Lines in the following data that contain the string "sequences" are to be counted. Report only their number.

DATASET CONTENT Start Marker

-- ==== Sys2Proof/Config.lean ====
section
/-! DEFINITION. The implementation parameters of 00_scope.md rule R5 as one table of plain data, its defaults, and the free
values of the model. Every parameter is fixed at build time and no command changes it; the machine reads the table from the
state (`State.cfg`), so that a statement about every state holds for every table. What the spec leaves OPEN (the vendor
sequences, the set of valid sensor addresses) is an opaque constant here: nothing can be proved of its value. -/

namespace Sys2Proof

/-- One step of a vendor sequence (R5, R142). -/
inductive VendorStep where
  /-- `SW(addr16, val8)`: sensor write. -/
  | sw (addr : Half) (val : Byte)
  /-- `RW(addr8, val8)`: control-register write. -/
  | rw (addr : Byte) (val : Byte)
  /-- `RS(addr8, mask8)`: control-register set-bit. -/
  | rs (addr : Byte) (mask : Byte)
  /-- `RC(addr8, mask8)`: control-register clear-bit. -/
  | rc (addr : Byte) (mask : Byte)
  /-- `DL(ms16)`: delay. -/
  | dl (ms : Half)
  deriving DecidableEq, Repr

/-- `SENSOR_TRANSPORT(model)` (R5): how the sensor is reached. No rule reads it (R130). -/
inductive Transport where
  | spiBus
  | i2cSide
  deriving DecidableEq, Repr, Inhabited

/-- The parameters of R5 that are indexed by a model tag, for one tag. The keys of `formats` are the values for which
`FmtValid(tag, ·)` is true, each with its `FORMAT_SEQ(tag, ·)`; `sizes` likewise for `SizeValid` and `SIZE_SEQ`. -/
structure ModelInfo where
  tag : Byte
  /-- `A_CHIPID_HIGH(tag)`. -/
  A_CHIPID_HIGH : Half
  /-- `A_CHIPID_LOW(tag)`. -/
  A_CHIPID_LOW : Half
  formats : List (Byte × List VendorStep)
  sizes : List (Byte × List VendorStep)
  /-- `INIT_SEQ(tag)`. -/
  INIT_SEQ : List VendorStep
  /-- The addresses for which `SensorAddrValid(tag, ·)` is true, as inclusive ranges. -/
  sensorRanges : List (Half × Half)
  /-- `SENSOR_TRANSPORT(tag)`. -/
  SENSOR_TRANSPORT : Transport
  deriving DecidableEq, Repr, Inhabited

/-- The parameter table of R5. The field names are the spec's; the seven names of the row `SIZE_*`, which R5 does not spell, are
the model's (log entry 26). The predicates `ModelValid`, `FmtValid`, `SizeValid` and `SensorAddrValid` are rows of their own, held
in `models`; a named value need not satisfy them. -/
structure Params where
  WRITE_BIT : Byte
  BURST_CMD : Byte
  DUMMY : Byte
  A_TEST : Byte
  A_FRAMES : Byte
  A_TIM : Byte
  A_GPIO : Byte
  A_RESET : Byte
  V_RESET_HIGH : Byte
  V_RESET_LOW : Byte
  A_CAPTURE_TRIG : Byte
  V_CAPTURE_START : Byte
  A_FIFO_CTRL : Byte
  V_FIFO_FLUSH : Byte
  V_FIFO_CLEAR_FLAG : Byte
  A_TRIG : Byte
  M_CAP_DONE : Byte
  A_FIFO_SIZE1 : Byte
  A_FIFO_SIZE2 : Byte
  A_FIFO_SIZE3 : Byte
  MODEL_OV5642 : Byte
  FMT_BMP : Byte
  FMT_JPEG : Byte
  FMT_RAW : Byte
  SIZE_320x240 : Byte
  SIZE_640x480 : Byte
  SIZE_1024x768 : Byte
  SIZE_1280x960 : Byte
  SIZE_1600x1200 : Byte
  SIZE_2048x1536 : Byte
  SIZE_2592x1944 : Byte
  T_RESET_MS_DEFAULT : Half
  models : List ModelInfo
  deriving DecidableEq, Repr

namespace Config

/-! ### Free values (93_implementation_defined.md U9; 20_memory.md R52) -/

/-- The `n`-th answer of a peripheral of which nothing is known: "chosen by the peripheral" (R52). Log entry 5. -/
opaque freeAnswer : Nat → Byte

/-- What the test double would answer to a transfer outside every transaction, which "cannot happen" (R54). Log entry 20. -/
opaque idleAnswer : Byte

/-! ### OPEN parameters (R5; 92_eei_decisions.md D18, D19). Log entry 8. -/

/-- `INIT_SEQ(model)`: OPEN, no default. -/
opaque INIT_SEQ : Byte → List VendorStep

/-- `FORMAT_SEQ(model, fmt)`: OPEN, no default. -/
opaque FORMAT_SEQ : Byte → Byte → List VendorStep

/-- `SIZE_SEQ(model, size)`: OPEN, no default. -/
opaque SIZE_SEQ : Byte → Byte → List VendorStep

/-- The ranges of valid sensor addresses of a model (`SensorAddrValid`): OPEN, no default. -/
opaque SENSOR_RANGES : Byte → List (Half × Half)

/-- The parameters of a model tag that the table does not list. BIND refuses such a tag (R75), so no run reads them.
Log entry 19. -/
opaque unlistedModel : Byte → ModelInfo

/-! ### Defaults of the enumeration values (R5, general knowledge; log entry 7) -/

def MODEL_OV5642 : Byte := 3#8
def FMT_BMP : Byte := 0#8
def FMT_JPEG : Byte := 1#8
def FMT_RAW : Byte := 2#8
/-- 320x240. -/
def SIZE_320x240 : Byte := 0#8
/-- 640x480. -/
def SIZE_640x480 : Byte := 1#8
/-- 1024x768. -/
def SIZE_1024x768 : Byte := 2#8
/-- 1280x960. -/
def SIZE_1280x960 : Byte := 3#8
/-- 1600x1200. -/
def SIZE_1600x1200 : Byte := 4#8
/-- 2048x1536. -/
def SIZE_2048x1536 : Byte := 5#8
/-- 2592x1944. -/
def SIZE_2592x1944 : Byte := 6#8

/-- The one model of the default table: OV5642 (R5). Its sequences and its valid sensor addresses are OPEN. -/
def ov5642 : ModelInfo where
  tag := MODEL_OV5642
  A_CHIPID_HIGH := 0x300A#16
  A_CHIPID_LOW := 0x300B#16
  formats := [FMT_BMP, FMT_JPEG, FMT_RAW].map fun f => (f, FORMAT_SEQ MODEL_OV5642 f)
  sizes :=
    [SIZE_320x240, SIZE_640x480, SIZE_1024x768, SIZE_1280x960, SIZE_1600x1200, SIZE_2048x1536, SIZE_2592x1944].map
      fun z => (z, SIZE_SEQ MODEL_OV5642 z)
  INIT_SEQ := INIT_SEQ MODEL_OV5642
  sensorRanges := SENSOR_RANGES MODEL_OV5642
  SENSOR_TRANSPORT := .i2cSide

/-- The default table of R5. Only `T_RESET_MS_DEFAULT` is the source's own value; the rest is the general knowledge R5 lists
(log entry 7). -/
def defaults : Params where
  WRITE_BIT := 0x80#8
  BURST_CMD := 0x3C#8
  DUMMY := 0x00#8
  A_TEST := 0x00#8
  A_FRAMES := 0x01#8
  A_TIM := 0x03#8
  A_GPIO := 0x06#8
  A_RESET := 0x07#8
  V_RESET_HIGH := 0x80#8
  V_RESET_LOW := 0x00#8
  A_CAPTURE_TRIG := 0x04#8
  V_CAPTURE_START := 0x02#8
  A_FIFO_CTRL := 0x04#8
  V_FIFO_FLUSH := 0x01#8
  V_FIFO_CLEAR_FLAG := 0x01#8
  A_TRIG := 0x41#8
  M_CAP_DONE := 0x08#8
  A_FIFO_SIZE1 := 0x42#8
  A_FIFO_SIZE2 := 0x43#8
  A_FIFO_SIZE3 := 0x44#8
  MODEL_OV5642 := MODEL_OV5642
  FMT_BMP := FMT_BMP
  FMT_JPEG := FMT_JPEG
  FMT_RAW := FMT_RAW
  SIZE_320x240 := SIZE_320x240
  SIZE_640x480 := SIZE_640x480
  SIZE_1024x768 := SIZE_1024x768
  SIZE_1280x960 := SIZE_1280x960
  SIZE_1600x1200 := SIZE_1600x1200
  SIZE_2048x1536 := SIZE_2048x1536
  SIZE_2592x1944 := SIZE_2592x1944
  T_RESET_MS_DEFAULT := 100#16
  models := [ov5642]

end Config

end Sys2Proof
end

DATASET CONTENT End Marker

ANSWER SPACE:
2